Interestingly enough, it seems Bev Perdue is being quite hypocritical in this respect. Perdue recently received a $4000 contribution from Tonio Burgos of New Jersey, the owner of a lobbying firm that represents Sims Hugo Neu, a company which has been planning to build a landfill in Brunswick County.


You know, this isn’t even about the issue of allowing landfills in North Carolina. I personally think that such an issue should be left up to the communities they affect. If the people of Brunswick County think that it would be best for their local economy to build a landfill, then what business is it of mine in Guilford County? Likewise, why does is this Raleigh’s business? Why should Brunswick County forgo what they think may be a lucrative contract because Big Brother in Raleigh has decided to limit what businesses are allowed in our state?

That’s not even what this argument is about. Perdue is not attacking McCrory’s views on the issue, she’s attacking the fact that he accepted $1000 from someone connected to NC waste management. And yet, she is the candidate who accepted four times that amount from someone in New Jersey with a fiscal interest in North Carolina’s waste management system.

As SNL’s Amy Poehler would say – “REALLY, Bev Perdue? Do you REALLY want to make that argument? Huh!”

Friday, October 24, 2008

New McCrory ad highlights major newspaper endorsements

I saw this new ad for gubernatorial candidate Pat McCrory this morning while getting ready for work. Ironically, it aired right after one of Bev Perdue's negative ads which accuses McCrory of being a "danger" to North Carolina.

I personally love the fact that McCrory has been able to do so well in this race regardless of the negative ads that Perdue runs against him, and he has somehow managed to not sink to her level in the advertising game. This most recent ad, like all of his others, highlights his strong points without attacking his opponent -- a stark contrast to all of Perdue's ads, which solely target McCrory rather than provide any good reason to elect her to our highest office.

Wednesday, October 15, 2008

education issues in the final debate

I wasn't aware that the 4-day work week was an issue, but apparently it is, and Perdue is against it. She doesn't think it will work in NC, but she wants to do as much business as possible online.

McCrory is also against it, but he wants to change the culture of arrogance where no one dares question the state government's decisions.


McCrory thinks that letting DC tell us how to run our local schools is wrong.
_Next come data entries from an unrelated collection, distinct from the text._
/-! ## Memory -/

/-- Lane 5 at the edge of a clause with flags; v1 is its offset, s0:s1 the base 0x20000, where eight bytes stand. -/
def q5 : Path := { p1 with mask := 0x0020 }
def world : State := ((onPath q5).onW fun w => w.setSP 0 0x20000).pokeN 0x20000 8 0x1122334455667788
theorem world_lane (l : List RegRef) (h : world.w.blocked (.p 7 :: l) = false) : LaneIssues world q5 c1 G l := ⟨⟨rfl, rfl, h, rfl⟩, rfl⟩
def spot (n : Nat) (uc : Bool) : List Loc := (List.range n).map fun i => .glob (0x20000 + i) uc
theorem direct_spot : AllDirect world (spot 4 false) [0x20000, 0x20001, 0x20002, 0x20003] := by
  refine ⟨⟨rfl, ?_⟩, ⟨rfl, ?_⟩, ⟨rfl, ?_⟩, ⟨rfl, ?_⟩, trivial⟩ <;> decide +kernel
theorem hyp_Loads : LaneIssues world q5 c1 G ([.v 1, .s (2 * (0 : BitVec 3).toNat), .s (2 * (0 : BitVec 3).toNat + 1)] ++ (List.range 1).map fun j => .v (3 + j)) ∧
    world.w.admitted q5 G ≠ 0 ∧ world.w.gone ≠ all ∧ world.w.atLimit (flagOf c1.fa) = false ∧
    world.capped 0x0020 (fun l => world.w.SP 0 + (world.w.V 1 l).signExtend 64 + BitVec.ofNat 64 (4 * 0)) = false ∧
    Resolves world 0x0020 4 .load true (fun l => world.w.SP 0 + (world.w.V 1 l).signExtend 64 + BitVec.ofNat 64 (4 * 0)) (fun _ => spot 4 false) ∧
    world.poisonedLanes [⟨5, 0x20000, .ok (spot 4 false)⟩] true = none ∧ AllDirect world (spot 4 false) [0x20000, 0x20001, 0x20002, 0x20003] := by
  refine ⟨world_lane _ rfl, by decide +kernel, by decide +kernel, by decide +kernel, by decide +kernel, ?_, by decide +kernel, direct_spot⟩
  intro l hl h
  have : l = 5 := by
    revert h; revert hl; revert l; decide
  subst this; decide +kernel
theorem test_loads : out (.ldB32 G 3 1 0 0) world = 0x55667788 ∧ out (.ldI8 G 3 1 0 1) world = 0x77 ∧ out (.ldI16 G 3 1 0 0) world = 0x7788 ∧
    outD (.ldB64 G 8 1 0 0) world = 0x1122334455667788 := by decide +kernel
/-- The displacement counts in units of the size; .i8 extends the sign. -/
theorem test_load_signs : out (.ldI8 G 3 1 0 0) world = 0xFFFFFF88 ∧ out (.ldN8 G 3 1 0 0) world = 0x88 ∧ out (.ldN16 G 3 1 0 1) world = 0x5566 := by decide +kernel
theorem hyp_Stores : LaneIssues world q5 c1 G ([.v 1, .s (2 * (0 : BitVec 3).toNat), .s (2 * (0 : BitVec 3).toNat + 1)] ++ (List.range 1).map fun j => .v (3 + j)) ∧
    Resolves world 0x0020 4 .store false (fun l => world.w.SP 0 + (world.w.V 1 l).signExtend 64 + BitVec.ofNat 64 (4 * 0)) (fun _ => spot 4 false) ∧
    AllDirect world (spot 4 false) [0x20000, 0x20001, 0x20002, 0x20003] ∧ Apart world 0x20004 0x20003 := by
  refine ⟨world_lane _ rfl, ?_, direct_spot, by decide, Or.inl (by decide)⟩
  intro l hl h
  have : l = 5 := by
    revert h; revert hl; revert l; decide
  subst this; decide +kernel
theorem test_stores : (run (.stN16 G 3 1 0 1) (world.onW fun w => w.setV 3 0x0020 fun _ => 0xABCDEF01)).peekN 0x20000 8 = 0x11223344EF017788 ∧
    (run (.stB64 G 4 1 0 0) (world.onW fun w => w.setVP 4 0x0020 fun _ => 0x0102030405060708)).peekN 0x20000 8 = 0x0102030405060708 := by decide +kernel
/-- A block with local memory whose row 0 is written; s0:s1 is the local window. -/
def indoor : State :=
  let s := ((onPath q5).onW fun w => (w.setSP 0 0xFFFF00000000).setV 3 0x0020 fun _ => 5).onBlk lab.w.blk fun k => { k with localSize := 64 }
  ({ s with rowValid := [(0, true)] }).pokeN (localKey 0 0) 4 7
theorem indoor_lane (l : List RegRef) (h : indoor.w.blocked (.p 7 :: l) = false) : LaneIssues indoor q5 c1 G l := ⟨⟨rfl, rfl, h, rfl⟩, rfl⟩
def rowSpot (n : Nat) : List Loc := (List.range n).map fun i => .loc 0 i
theorem hyp_LaneAtomics : LaneIssues indoor q5 c1 G ([.v 1, .s (2 * (0 : BitVec 3).toNat), .s (2 * (0 : BitVec 3).toNat + 1)]
      ++ (List.range (if AtomOp.add = .cas then 2 * 1 else 1)).map fun j => .v (3 + j)) ∧ indoor.w.gone ≠ all ∧ indoor.w.atLimit (flagOf c1.fa) = false ∧
    indoor.w.admitted q5 G = 1#16 <<< 5 ∧ indoor.capped 0x0020 (fun l => indoor.w.SP 0 + (indoor.w.V 1 l).signExtend 64) = false ∧
    Resolves indoor 0x0020 4 .atomic true (fun l => indoor.w.SP 0 + (indoor.w.V 1 l).signExtend 64) (fun _ => rowSpot 4) ∧
    indoor.poisonedLanes [⟨5, 0xFFFF00000000, .ok (rowSpot 4)⟩] false = none ∧ rowSpot 4 = [(0, 0), (0, 1), (0, 2), (0, 3)].map (fun x => .loc x.1 x.2) ∧
    ([(0, 0), (0, 1), (0, 2), (0, 3)].map fun x : Nat × Nat => localKey x.1 x.2).Nodup := by
  refine ⟨indoor_lane _ rfl, by decide +kernel, by decide +kernel, by decide +kernel, by decide +kernel, ?_, by decide +kernel, rfl, by decide +kernel⟩
  intro l hl h
  have : l = 5 := by
    revert h; revert hl; revert l; decide
  subst this; decide +kernel
/-- R160: the order of lanes is free, so the values are tested on the operation itself and on one uniform atomic. -/
theorem test_atomics : atomNew .add 32 7 0xFFFFFFFE 0 = 5 ∧ atomNew .smax 32 0xFFFFFFFF 5 0 = 5 ∧ atomNew .umax 32 0xFFFFFFFF 5 0 = 0xFFFFFFFF ∧
    atomNew .exch 64 7 9 0 = 9 ∧ atomNew .cas 32 7 9 7 = 9 ∧ atomNew .cas 32 7 9 8 = 7 := by decide +kernel
theorem test_cas : (run (.uatomB32 G .cas .dev .rlx 3 0) (indoor.onW fun w => (w.setS 3 7).setS 4 9)).peekN (localKey 0 0) 4 = 9 ∧
    (run (.uatomB32 G .cas .dev .rlx 3 0) (indoor.onW fun w => (w.setS 3 8).setS 4 9)).peekN (localKey 0 0) 4 = 7 := by decide +kernel
theorem hyp_UniformAccesses : UniIssues world q5 c1 G (sPair 0 ++ sRef .w32 3) ∧ world.w.atLimit (flagOf c1.fb) = false ∧
    world.reach world.myCore world.myBlk 0x20000 4 .load true = .ok (spot 4 false) ∧ world.poisonedLanes [⟨0, 0x20000, .ok (spot 4 false)⟩] true = none ∧
    world.reach world.myCore world.myBlk 0x20000 4 .store false = .ok (spot 4 false) ∧ [0x20000, 0x20001, 0x20002, 0x20003].Nodup ∧
    UniIssues indoor q5 c1 G (sPair 0 ++ (List.range (if AtomOp.add = .cas then 2 * (32 / 32) else 32 / 32)).map fun j => .s (3 + j)) ∧
    indoor.reach indoor.myCore indoor.myBlk 0xFFFF00000000 4 .atomic true = .ok (rowSpot 4) ∧
    world.w.pend.any (·.mem) = false ∧ UniIssues busy p0 c0 G [] ∧ busy.w.pend.any (·.mem) = true := by
  and_intros
  all_goals first | decide +kernel | exact uni_of (by decide +kernel) | exact lane_of (by decide +kernel) | exact end_of (by decide +kernel) |
    exact issues_of (by decide +kernel) | exact handles_of (by decide +kernel)
theorem test_uniform_accesses : outS (.uldB32 G 3 0 1) world = 0x11223344 ∧ outSD (.uldB64 G 8 0 0) world = 0x1122334455667788 ∧
    (run (.ustB32 G 3 0 1) (world.onW fun w => w.setS 3 0xA)).peekN 0x20000 8 = 0xA55667788 ∧ outS (.uatomB32 G .add .dev .rlx 3 0) indoor = 7 := by decide +kernel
Communities, principals, and teachers need to have more control over education, not bureaucrats.


McCrory -- on a limited basis, especially for special needs children, need a choice

Perdue -- "the only person on the platform standing between the people and vouchers". Is that supposed to be a good thing? This is why I don't want our health care to be socialized -- look at how powerless we are in the education system!

Energy, illegal immigrants, gas tax

Best part of the debate so far -- Perdue was telling us why she is qualified to handle water shortages in NC by saying that she has handled this most recent shortage. Munger just called her out by stating that she has been Lt. Gov. for 8 years and we have had many shortages, and he asked why she hasn't done anything earlier. The whole room just burst into applause.


Bev Perdue states that the tax is so high, and that's why she supports "a freeze on gasoline". She wants us to come up with a different way of financing roads in NC instead of the gas tax, but she doesn't give an example.

McCrory says the gas tax is too high, but he would rather cut the income tax before cutting the gas tax, as that will affect many more people. He also thinks the Highway Trust Fund has been abused and wants to stop that in the state legislature.


Perdue would rather discuss the gas tax.

McCrory doesn't want illegals to attend our universities, those slots should be left open for NC residents, especially since our university system has been strained (esp. during hard economic times).

Munger thinks we should admit them, because apparently illegals that don't go to college get into drugs. Ehhh....


McCrory believes in off-shore drilling and natural gas. The number one issue is jobs, and those should be created through our energy policy.

Perdue refuses to address off-shore drilling because Congress has repealed the moratorium, and therefore it doesn't matter what she thnks. McCrory rebuted and pointed out that the states will still have some control over whether this is drilling off the coast of NC -- Perdue just doesn't want to have to take a stance.

Health care -- illegal immigration

The current question is the affordability of health care. McCrory wants to institute as many incentives as possible for small businesses to give health care to employees. He wants to do this by offering tax credits for health care and also reducing the mandates in NC which make our health insurance some of the highest in the nation. He also wants tort reform to protect doctor's and nurses from lawsuits which raise the cost of health insurance.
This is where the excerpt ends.